In response to the rising tide of unemployment nationally, and after the short-lived Civil Works Administration (CWA) failed to stem that tide, Congress in May 1935 created the Works Progress Administration (WPA), one of the “alphabet soup” of economic recovery programs enacted as part of the New Deal of President Franklin D. Roosevelt (1882-1945). Later called the Works Projects Administration, the job-creation program aimed to employ 3.5 million men and women throughout the nation, especially those living in Depression-wracked urban areas such as Greater Philadelphia. Inevitably, in Philadelphia as elsewhere, critics charged that the program was steeped in politics.
With a congressional appropriation of $4.8 billion dollars, the WPA sought to find useful jobs for the able-bodied unemployed as an alternative to the demeaning, psychologically and physically debilitating “dole” (public welfare). Moreover, WPA monies were to go into workers’ paychecks, not to be spent on materials, which would be covered by states or municipalities.
On the eve of the WPA’s creation more than ninety-three thousand needy families, many of them jobless, relied on the Philadelphia County Relief Board (CRB) for relief. Nearby industrialized cities such as Camden, New Jersey; Chester, Pennsylvania; and Wilmington, Delaware, also suffered. In Camden, per-capita annual income fell from $839 to $433 between 1929 and 1933, and the New Jersey Emergency Relief Administration shut down in 1936 for want of funds. Philadelphia’s suburban counties such as Montgomery and Bucks in Pennsylvania, being much less industrialized, endured only half the joblessness of the City of Brotherly Love.

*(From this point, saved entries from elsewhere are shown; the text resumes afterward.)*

-- ==== Sys2Proof/Certificates/Slice0/Obligations.lean ====
section
/-!
DEFINITION. The statements for the provers, one for each entry of OBLIGATIONS.json. Each docstring names the rules of spec/ that it formalises.
-/

open Sys2Proof Sys2Proof.Machine Sys2Proof.Safety

/-! ### Arithmetic on registers (R150 to R157) -/

/-- R150: the word and the result of every ALU instruction. -/
def Obligations.AluResults : Prop :=
  ∀ (s : State) (d a b : BitVec 7),
    let x := s.x a.toNat
    let y := s.x b.toNat
    let forms : List (Nat × Instr × Word) :=
      [(0x00, .add d a b, x + y), (0x01, .sub d a b, x - y), (0x02, .and d a b, x &&& y), (0x03, .or d a b, x ||| y),
       (0x04, .xor d a b, x ^^^ y), (0x05, .andn d a b, x &&& ~~~y),
       (0x06, .sll d a b, BitVec.ofNat 64 (x.toNat * 2 ^ (y.toNat % 64))),
       (0x07, .srl d a b, BitVec.ofNat 64 (x.toNat / 2 ^ (y.toNat % 64))),
       (0x08, .sra d a b, BitVec.ofInt 64 (x.toInt / 2 ^ (y.toNat % 64))),
       (0x09, .rotr d a b, x >>> (y.toNat % 64) ||| x <<< (64 - y.toNat % 64)),
       (0x0A, .mins d a b, if x.toInt < y.toInt then x else y), (0x0B, .maxs d a b, if x.toInt < y.toInt then y else x),
       (0x0C, .minu d a b, if x.toNat < y.toNat then x else y), (0x0D, .maxu d a b, if x.toNat < y.toNat then y else x),
       (0x0E, .slt d a b, if x.toInt < y.toInt then 1 else 0), (0x0F, .sltu d a b, if x.toNat < y.toNat then 1 else 0),
       (0x10, .seq d a b, if x = y then 1 else 0), (0x11, .sne d a b, if x = y then 0 else 1),
       (0x12, .addw d a b, BitVec.ofInt 64 (x.setWidth 32 + y.setWidth 32).toInt),
       (0x13, .subw d a b, BitVec.ofInt 64 (x.setWidth 32 - y.setWidth 32).toInt),
       (0x14, .sllw d a b, BitVec.ofInt 64 (BitVec.ofNat 32 (x.toNat % 2 ^ 32 * 2 ^ (y.toNat % 32))).toInt),
       (0x15, .srlw d a b, BitVec.ofInt 64 (BitVec.ofNat 32 (x.toNat % 2 ^ 32 / 2 ^ (y.toNat % 32))).toInt),
       (0x16, .sraw d a b, BitVec.ofInt 64 ((x.setWidth 32).toInt / 2 ^ (y.toNat % 32)))]
    (∀ f ∈ forms, encode f.2.1 = [wordRRR 0x04000000 d a b f.1]) ∧
    encode (.sel d a b) = [wordRRR 0x04000000 d a b 0x17] ∧
    (Issues s [d, a, b] [a, b] → ∀ f ∈ forms, Writes s f.2.1 d f.2.2 4) ∧
    (Issues s [d, a, b] [d, a, b] → Writes s (.sel d a b) d (if s.x d.toNat ≠ 0 then x else y) 4)

/-- R151, R109: the word and the result of every MULDIV instruction. -/
def Obligations.MulDivResults : Prop :=
  ∀ (s : State) (d a b : BitVec 7),
    let x := s.x a.toNat
    let y := s.x b.toNat
    let x32 : BitVec 32 := x.setWidth 32
    let y32 : BitVec 32 := y.setWidth 32
    let forms : List (Nat × Instr × Word) :=
      [(0x00, .mul d a b, BitVec.ofNat 64 (x.toNat * y.toNat)),
       (0x01, .mulh d a b, BitVec.ofInt 64 (x.toInt * y.toInt / 2 ^ 64)),
       (0x02, .mulhu d a b, BitVec.ofNat 64 (x.toNat * y.toNat / 2 ^ 64)),
       (0x03, .mulw d a b, BitVec.ofInt 64 (x32 * y32).toInt),
       (0x05, .div d a b, if y = 0 then BitVec.allOnes 64 else BitVec.ofInt 64 (x.toInt.tdiv y.toInt)),
       (0x06, .divu d a b, if y = 0 then BitVec.allOnes 64 else BitVec.ofNat 64 (x.toNat / y.toNat)),
       (0x07, .rem d a b, if y = 0 then x else BitVec.ofInt 64 (x.toInt.tmod y.toInt)),
       (0x08, .remu d a b, if y = 0 then x else BitVec.ofNat 64 (x.toNat % y.toNat)),
       (0x09, .divw d a b,
        if y32 = 0 then BitVec.allOnes 64 else BitVec.ofInt 64 (BitVec.ofInt 32 (x32.toInt.tdiv y32.toInt)).toInt),
       (0x0A, .remw d a b, if y32 = 0 then BitVec.ofInt 64 x32.toInt else BitVec.ofInt 64 (x32.toInt.tmod y32.toInt))]
    (∀ f ∈ forms, encode f.2.1 = [wordRRR 0x08000000 d a b f.1]) ∧
    encode (.mad d a b) = [wordRRR 0x08000000 d a b 0x04] ∧
    (Issues s [d, a, b] [a, b] → ∀ f ∈ forms, Writes s f.2.1 d f.2.2 4) ∧
    (Issues s [d, a, b] [d, a, b] → Writes s (.mad d a b) d (s.x d.toNat + x * y) 4)

/-- R152: the word and the result of every BIT instruction. The control word y gives w, p, w′, f and M. The unary forms hold b = 0, and a word
of the major with an unassigned function code or with b in a unary form is no instruction. -/
def Obligations.BitResults : Prop :=
  ∀ (s : State) (d a b : BitVec 7),
    let x := s.x a.toNat
    let y := s.x b.toNat
    let w := y.toNat / 2 ^ 8 % 2 ^ 6 + 1
    let p := y.toNat % 2 ^ 6
    let w' := min w (64 - p)
    let f := x.toNat / 2 ^ p % 2 ^ w'
    let m : Word := BitVec.ofNat 64 ((2 ^ w - 1) * 2 ^ p)
    let forms : List (Nat × Instr × Word) :=
      [(0x05, .bfx d a b, BitVec.ofInt 64 (BitVec.ofNat w' f).toInt), (0x06, .bfxu d a b, BitVec.ofNat 64 f),
       (0x08, .sext d a b, BitVec.ofInt 64 (BitVec.ofNat w x.toNat).toInt)]
    (∀ g ∈ forms, encode g.2.1 = [wordRRR 0x0C000000 d a b g.1]) ∧
    encode (.bfi d a b) = [wordRRR 0x0C000000 d a b 0x07] ∧
    (∀ g ∈ ([(0x00, .clz d a), (0x01, .ctz d a), (0x02, .popc d a), (0x03, .brev d a), (0x04, .bswap d a)] :
        List (Nat × Instr)), encode g.2 = [wordRRR 0x0C000000 d a 0 g.1]) ∧
    (Issues s [d, a, b] [a, b] → ∀ g ∈ forms, Writes s g.2.1 d g.2.2 4) ∧
    (Issues s [d, a, b] [d, a, b] →
      Writes s (.bfi d a b) d ((s.x d.toNat &&& ~~~m) ||| (BitVec.ofNat 64 (x.toNat * 2 ^ p) &&& m)) 4) ∧
    (Issues s [d, a] [a] →
      (∃ n : Nat, n ≤ 64 ∧ Writes s (.clz d a) d (BitVec.ofNat 64 n) 4 ∧
        (∀ i, 64 - n ≤ i → i < 64 → x.getLsbD i = false) ∧ (n < 64 → x.getLsbD (63 - n) = true)) ∧
      (∃ n : Nat, n ≤ 64 ∧ Writes s (.ctz d a) d (BitVec.ofNat 64 n) 4 ∧
        (∀ i, i < n → x.getLsbD i = false) ∧ (n < 64 → x.getLsbD n = true)) ∧
      Writes s (.popc d a) d (BitVec.ofNat 64 ((List.range 64).filter (x.getLsbD ·)).length) 4 ∧
      (∃ v : Word, Writes s (.brev d a) d v 4 ∧ ∀ i, i < 64 → v.getLsbD i = x.getLsbD (63 - i)) ∧
      (∃ v : Word, Writes s (.bswap d a) d v 4 ∧
        ∀ i, i < 8 → v.extractLsb' (8 * i) 8 = x.extractLsb' (8 * (7 - i)) 8)) ∧
    (∀ (v : BitVec 32) (i : Instr), v.toNat / 2 ^ 26 = 0x03 → decodeWord v 0 = .ok i →
      v.toNat % 2 ^ 5 ≤ 0x08 ∧ (v.toNat % 2 ^ 5 < 0x05 → v.toNat / 2 ^ 5 % 2 ^ 7 = 0))

/-- R153 to R156: the word and the result of the immediate forms, the shifts by an amount, LEA, and MKG, which names the executing creel's
window and traps on an address of 2^45 or more. A word with a nonzero reserved bit is no instruction. -/
def Obligations.ImmediateResults : Prop :=
  (∀ (s : State) (d a b : BitVec 7) (i : BitVec 12) (h : BitVec 6) (k : BitVec 3),
    let x := s.x a.toNat
    let ri : List (Nat × Instr × Word) :=
      [(0x04, .addi d a i, x + BitVec.ofInt 64 i.toInt), (0x05, .andi d a i, x &&& BitVec.ofNat 64 i.toNat),
       (0x06, .ori d a i, x ||| BitVec.ofNat 64 i.toNat), (0x07, .xori d a i, x ^^^ BitVec.ofNat 64 i.toNat),
       (0x08, .slti d a i, if x.toInt < i.toInt then 1 else 0), (0x09, .sltiu d a i, if x.toNat < i.toNat then 1 else 0)]
    let sh : List (Nat × Instr × Word) :=
      [(0, .slli d a h, BitVec.ofNat 64 (x.toNat * 2 ^ h.toNat)), (1, .srli d a h, BitVec.ofNat 64 (x.toNat / 2 ^ h.toNat)),
       (2, .srai d a h, BitVec.ofInt 64 (x.toInt / 2 ^ h.toNat)),
       (3, .rotri d a h, x >>> h.toNat ||| x <<< (64 - h.toNat))]
    (∀ f ∈ ri, encode f.2.1 = [wordRI (f.1 * 2 ^ 26) d a i.toNat]) ∧
    (∀ f ∈ sh, encode f.2.1 = [wordRI 0x28000000 d a (f.1 * 2 ^ 10 + h.toNat)]) ∧
    encode (.lea d a b k) = [wordRRR 0x2C000000 d a b k.toNat] ∧
    (Issues s [d, a] [a] → ∀ f ∈ ri ++ sh, Writes s f.2.1 d f.2.2 4) ∧
    (Issues s [d, a, b] [a, b] →
      Writes s (.lea d a b k) d (BitVec.ofNat 64 (x.toNat + (s.x b.toNat).toNat * 2 ^ k.toNat)) 4)) ∧
  (∀ (s : State) (d a : BitVec 7),
    let x := s.x a.toNat
    encode (.mkg d a) = [wordRRR 0x30000000 d a 0 0] ∧
    (Issues s [d, a] [a] →
      (2 ^ 45 ≤ x.toNat → Traps s (.mkg d a) 0x05 x) ∧
      (x.toNat < 2 ^ 45 →
        Writes s (.mkg d a) d
          (BitVec.ofNat 64 (s.cur / 512 / 128 * 2 ^ 52 + s.cur / 512 % 128 * 2 ^ 45 + x.toNat)) 4))) ∧
  (∀ (v : BitVec 32) (i : Instr), decodeWord v 0 = .ok i →
    (v.toNat / 2 ^ 26 = 0x0A → v.toNat / 2 ^ 6 % 2 ^ 4 = 0) ∧ (v.toNat / 2 ^ 26 = 0x0B → v.toNat / 2 ^ 3 % 2 ^ 2 = 0) ∧
    (v.toNat / 2 ^ 26 = 0x0C → v.toNat % 2 ^ 12 = 0))

/-- R157: the words and the result of every LONG form; the slot goes on 8 bytes further. A first word with an unassigned function code or a
nonzero reserved bit is no instruction. -/
def Obligations.LongResults : Prop :=
  ∀ (s : State) (d : BitVec 7) (imm : BitVec 32),
    let x := s.x d.toNat
    let fresh : List (Nat × Instr × Word) :=
      [(0x00, .li d imm, BitVec.ofInt 64 imm.toInt), (0x01, .liu d imm, BitVec.ofNat 64 imm.toNat)]
    let reads : List (Nat × Instr × Word) :=
      [(0x02, .lihi d imm, BitVec.ofNat 64 (imm.toNat * 2 ^ 32 + x.toNat % 2 ^ 32)),
       (0x03, .addl d imm, x + BitVec.ofInt 64 imm.toInt), (0x04, .andl d imm, x &&& BitVec.ofInt 64 imm.toInt),
       (0x05, .orl d imm, x ||| BitVec.ofInt 64 imm.toInt), (0x06, .xorl d imm, x ^^^ BitVec.ofInt 64 imm.toInt)]
    (∀ f ∈ fresh ++ reads,
      encode f.2.1 = [BitVec.ofNat 32 (0x34000000 + d.toNat * 2 ^ 19 + f.1 * 2 ^ 14), imm]) ∧
    (Issues s [d] [] → ∀ f ∈ fresh, Writes s f.2.1 d f.2.2 8) ∧
    (Issues s [d] [d] → ∀ f ∈ reads, Writes s f.2.1 d f.2.2 8) ∧
    (∀ (v x : BitVec 32) (i : Instr), v.toNat / 2 ^ 26 = 0x0D → decodeWord v x = .ok i →
      v.toNat / 2 ^ 14 % 2 ^ 5 ≤ 0x06 ∧ v.toNat % 2 ^ 14 = 0)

With harsh weather predicted for the winter of 1934-35, the New Deal launched the Civil Works Administration (CWA), which put jobless relief clients to work on a host of street, road, and park projects and on white-collar work especially in town and city halls. A CWA and WPA mattress project employed many women sewing and stuffing mattresses for transient camps and for poor families with incomes under $2,000 a year. But while labor leaders in Philadelphia cheered the CWA, the city’s Republican mayor in 1934, J. Hampton Moore (1864-1950), a devout fiscal conservative and apostle of retrenchment, refused any federal assistance monies in Philadelphia.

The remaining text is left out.